Another Armonk classic.
Prior art:"Want fries with that?"
Novel: "Want fries with that? There's room in your bag.."
U.S. Patent No.7,571,105 Weight based upselling Assignee: IBM 9. A computer program product for weight based upselling, the computer program product disposed in a computer-readable recording medium, the computer program product comprising computer program instructions when executed causing a processor to perform the method comprising:receiving a purchase request for an item from a customer; determining a weight of the item; identifying, in dependence upon the weight of the item, a shipping weight range and a shipping cost for the item, wherein the shipping weight range includes a maximum shipping weight; calculating a difference between the weight of the item and the maximum shipping weight in the shipping weight range; selecting an upsell item in dependence upon the difference between the weight of the item and the maximum shipping weight in the shipping weight range; and offering the upsell item to the customer, including offering to ship both the item and the upsell item for only the identified shipping cost. |
Commentary: Note that there are no method claims, just system and Beauregard. That's because the method claims that were originally filed--with identical steps as the CRM claims here--were effectively Bilskied in the first office action in August 2008 (the Examiner applied the Machine-or-Transformation test prior to the CAFC's adoption of it).

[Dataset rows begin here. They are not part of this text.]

-- ==== Sys2Proof/Machine/Base.lean ====
section
/-! DEFINITION. The named operations over threads, columns, partitions and registers that every meaning uses: who a thread is,
its registers and counters, stalling, records and queues, the host's event ring, and poisoned places. -/

namespace Sys2Proof.Machine

/-! ### Names of threads and columns -/

/-- Whether CA names a column (R17). -/
def caOk (ca : Nat) : Bool := decide (ca / 64 < 36)

/-- The column's row and col (R16). -/
def caRow (ca : Nat) : Nat := ca / 64
def caCol (ca : Nat) : Nat := ca % 64

/-- A drive thread, D0 or D1 (R12). -/
def isDrive (t : ThreadRef) : Bool := decide (32 ≤ t.tid)

/-- A service thread, T3 or D1 (R352). -/
def isService (t : ThreadRef) : Bool := (decide (24 ≤ t.tid) && decide (t.tid < 32)) || t.tid == 33

/-- A hardware thread of the device. -/
def threadOk (t : ThreadRef) : Bool := caOk t.ca && decide (t.tid < 34)

/-- The service thread of a general thread's core (R35, R364). -/
def serviceOf (t : ThreadRef) : ThreadRef :=
  if isDrive t then ⟨t.ca, 33⟩ else ⟨t.ca, 24 + t.tid / 3⟩

/-- The thread index that programs see: 0 for D0, 1 for D1 (R266, R362). -/
def threadIndex (t : ThreadRef) : Nat := if isDrive t then t.tid - 32 else t.tid

/-! ### Columns, threads and partitions in the state -/

def State.col (s : State) (ca : Nat) : Column := tget s.cols ca Column.reset

def State.setCol (s : State) (ca : Nat) (c : Column) : State := { s with cols := tset s.cols ca c }

def State.updCol (s : State) (ca : Nat) (f : Column → Column) : State := s.setCol ca (f (s.col ca))

def State.thread (s : State) (t : ThreadRef) : Thread := tget (s.col t.ca).threads t.tid (Thread.resetAt t.tid)

def State.setThread (s : State) (t : ThreadRef) (th : Thread) : State :=
  s.setCol t.ca { s.col t.ca with threads := tset (s.col t.ca).threads t.tid th }

def State.updThread (s : State) (t : ThreadRef) (f : Thread → Thread) : State := s.setThread t (f (s.thread t))

/-- The thread whose instruction issues. -/
def State.th (s : State) : Thread := s.thread s.cur

def State.upd (s : State) (f : Thread → Thread) : State := s.updThread s.cur f

/-- The column of the thread whose instruction issues. -/
def State.here (s : State) : Column := s.col s.cur.ca

def State.updHere (s : State) (f : Column → Column) : State := s.updCol s.cur.ca f

def State.part (s : State) (p : Nat) : Partition := tget s.parts p (Partition.create Policy.blank)

def State.setPart (s : State) (p : Nat) (x : Partition) : State :=
  if tmem s.parts p then { s with parts := tset s.parts p x } else s

def State.updPart (s : State) (p : Nat) (f : Partition → Partition) : State := s.setPart p (f (s.part p))

def State.fn (s : State) (n : Nat) : HostFn := tget s.fns n HostFn.reset

def State.updFn (s : State) (n : Nat) (f : HostFn → HostFn) : State := { s with fns := tset s.fns n (f (s.fn n)) }

def State.chan (s : State) (n : Nat) : Channel := tget s.chans n Channel.reset

/-- The presentation role, the residency role and the torus bit of a policy (R423). -/
def Policy.pres (p : Policy) : Bool := p.roles.getLsbD 0
def Policy.resid (p : Policy) : Bool := p.roles.getLsbD 1
def Policy.torus (p : Policy) : Bool := p.roles.getLsbD 2

/-- The partition that holds the presentation role (R21). -/
def State.presHolder (s : State) : Option Nat := (s.parts.find? (fun e => e.2.pol.pres)).map (·.1)

/-- The partition a thread belongs to (R14, R19, R21). -/
def State.partOf (s : State) (t : ThreadRef) : Option Nat :=
  if isDrive t then s.presHolder else (s.col t.ca).holder

/-- The number of the issuing thread's partition, 16 where it has none. -/
def State.pid (s : State) : Nat := (s.partOf s.cur).getD 16

def State.curPart (s : State) : Partition := s.part s.pid

def State.updCurPart (s : State) (f : Partition → Partition) : State := s.updPart s.pid f

/-- The partition's origin column address, and its extent in columns (R20). -/
def Policy.originRow (p : Policy) : Nat := 4 * (p.forig / 8)
def Policy.originCol (p : Policy) : Nat := 8 * (p.forig % 8)
def Policy.origin (p : Policy) : Nat := 64 * p.originRow + p.originCol
def Policy.rows (p : Policy) : Nat := 4 * p.frows
def Policy.cols (p : Policy) : Nat := 8 * p.fcols

/-- Whether a column lies in the partition's rectangle (R20). -/
def Policy.has (p : Policy) (ca : Nat) : Bool :=
  decide (p.originRow ≤ caRow ca) && decide (caRow ca < p.originRow + p.rows) &&
  decide (p.originCol ≤ caCol ca) && decide (caCol ca < p.originCol + p.cols)

/-- The rectangle's columns in ascending column address order. -/
def Policy.columns (p : Policy) : List Nat :=
  (upto p.rows).flatMap fun r => (upto p.cols).map fun c => 64 * (p.originRow + r) + p.originCol + c

/-- The partition's non-retired columns, in ascending column address order (R32). -/
def State.members (s : State) (p : Policy) : List Nat := p.columns.filter fun ca => !s.retired.contains ca

/-- Every column of the device. -/
def allColumns : List Nat := upto (Config.colsAcross * Config.rowsDown)

/-- The domain ID of a column at a level (R58). -/
def domIdAt (domid : BitVec 32) (level : Nat) : Nat :=
  if level = 0 then 0 else domid.toNat / 2 ^ (8 * (level - 1)) % 256

/-- Partition p's view of a column's control side: the column itself, or p's saved context while another holds it (R430). -/
def State.colOf (s : State) (p ca : Nat) : Column :=
  if (s.col ca).holder = some p then s.col ca
  else match s.saved.find? (fun v => v.part == p && v.ca == ca) with
    | some v => v.col
    | none => Column.reset

def State.updColOf (s : State) (p ca : Nat) (f : Column → Column) : State :=
  if (s.col ca).holder = some p then s.updCol ca f
  else
    let bad := s.saved.any fun v => v.part == p && v.ca == ca && v.bad
    let x : Saved := ⟨p, ca, f (s.colOf p ca), bad⟩
    { s with saved := s.saved.filter (fun v => !(v.part == x.part && v.ca == x.ca)) ++ [x] }

/-- The view of a column in which its UPGATE stands: the presentation partition's, whatever partition holds the column (R350). -/
def State.gate (s : State) (ca : Nat) : Column := match s.presHolder with | some p => s.colOf p ca | none => s.col ca

/-- A thread of a column. -/
def Column.thread (c : Column) (tid : Nat) : Thread := tget c.threads tid (Thread.resetAt tid)

def Column.updThread (c : Column) (tid : Nat) (f : Thread → Thread) : Column :=
  { c with threads := tset c.threads tid (f (c.thread tid)) }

IBM didn't fight the rejection, and promptly canceled the claims. Why? Because it had already gotten those basic methods through in the parent case. That's right, this is a continuation of what is now U.S. Patent 7,509,262, which issued in March 2009 (not sure how that one slipped by the radar at 12:01...) and has extremely similar method claims:
receiving a purchase request for an item from a customer including receiving a purchase request in an electronic commerce server through an electronic data communications medium, wherein the purchase request includes an item identifier: determining, using a computer, a weight of the item including selecting an item record in dependence upon the item identifier, wherein the item record includes data elements describing the item, including the weight of the item, and reading the weight of the item from the item record; identifying, using a computer in dependence upon the weight of the item, a shipping weight range and a shipping cost for the item, wherein the shipping weight range includes a maximum shipping weight; calculating, using a computer, a difference between the weight of the item and the maximum shipping weight in the shipping weight range; selecting, using a computer an upsell item in dependence upon the difference between the weight of the item and the maximum shipping weight in the shipping weight range including selecting an upsell item having a weight not greater than the difference between the weight of the item and the maximum shipping weight in the shipping weight range, a type code matching a type code associated with the item, at least one demographic code matching at least one demographic code associated with the customer, and an item type matching an item type associated with the customer through a purchase history; and offering, using a computer, the upsell item to the customer, including offering to ship both the item and the upsell item for only the identified shipping cost including offering the upsell item to the customer from the electronic commerce server through the electronic data communications medium. |
Note the extra computer beef there in bold. IBM added most of that in a preliminary amendment "in an effort to expeditiously move this case to allowance." A nice preemptive move, particularly since it was made pre-Bilski (I've tried this trick myself post-Bilski).
But it turns out it wasn't necessary here. The amendment didn't make it in front of the Examiner before the mailing of her first office action (May 2008), in which she allowed the original, unamended, broad method claims. Oops... Things got squared away with an Examiner's amendment that incorporated the changes, along with a few others (notably, the "using a computer" modifiers were not in IBM's preliminary amendment).
So IBM tried again, submitting those very same original method claims in a child application (that became this week's '105 patent) and it was examined by the same Examiner...who, as noted above, rejected them under M-O-T in August 2008, just three months after she had allowed them in the parent case. Go figure. There must have been a "memo" that went out last summer that caused the change of heart.
But wait... it looks like there's some extra room in the bag: there's another continuation application in the works that's currently being upsold to the same Examiner.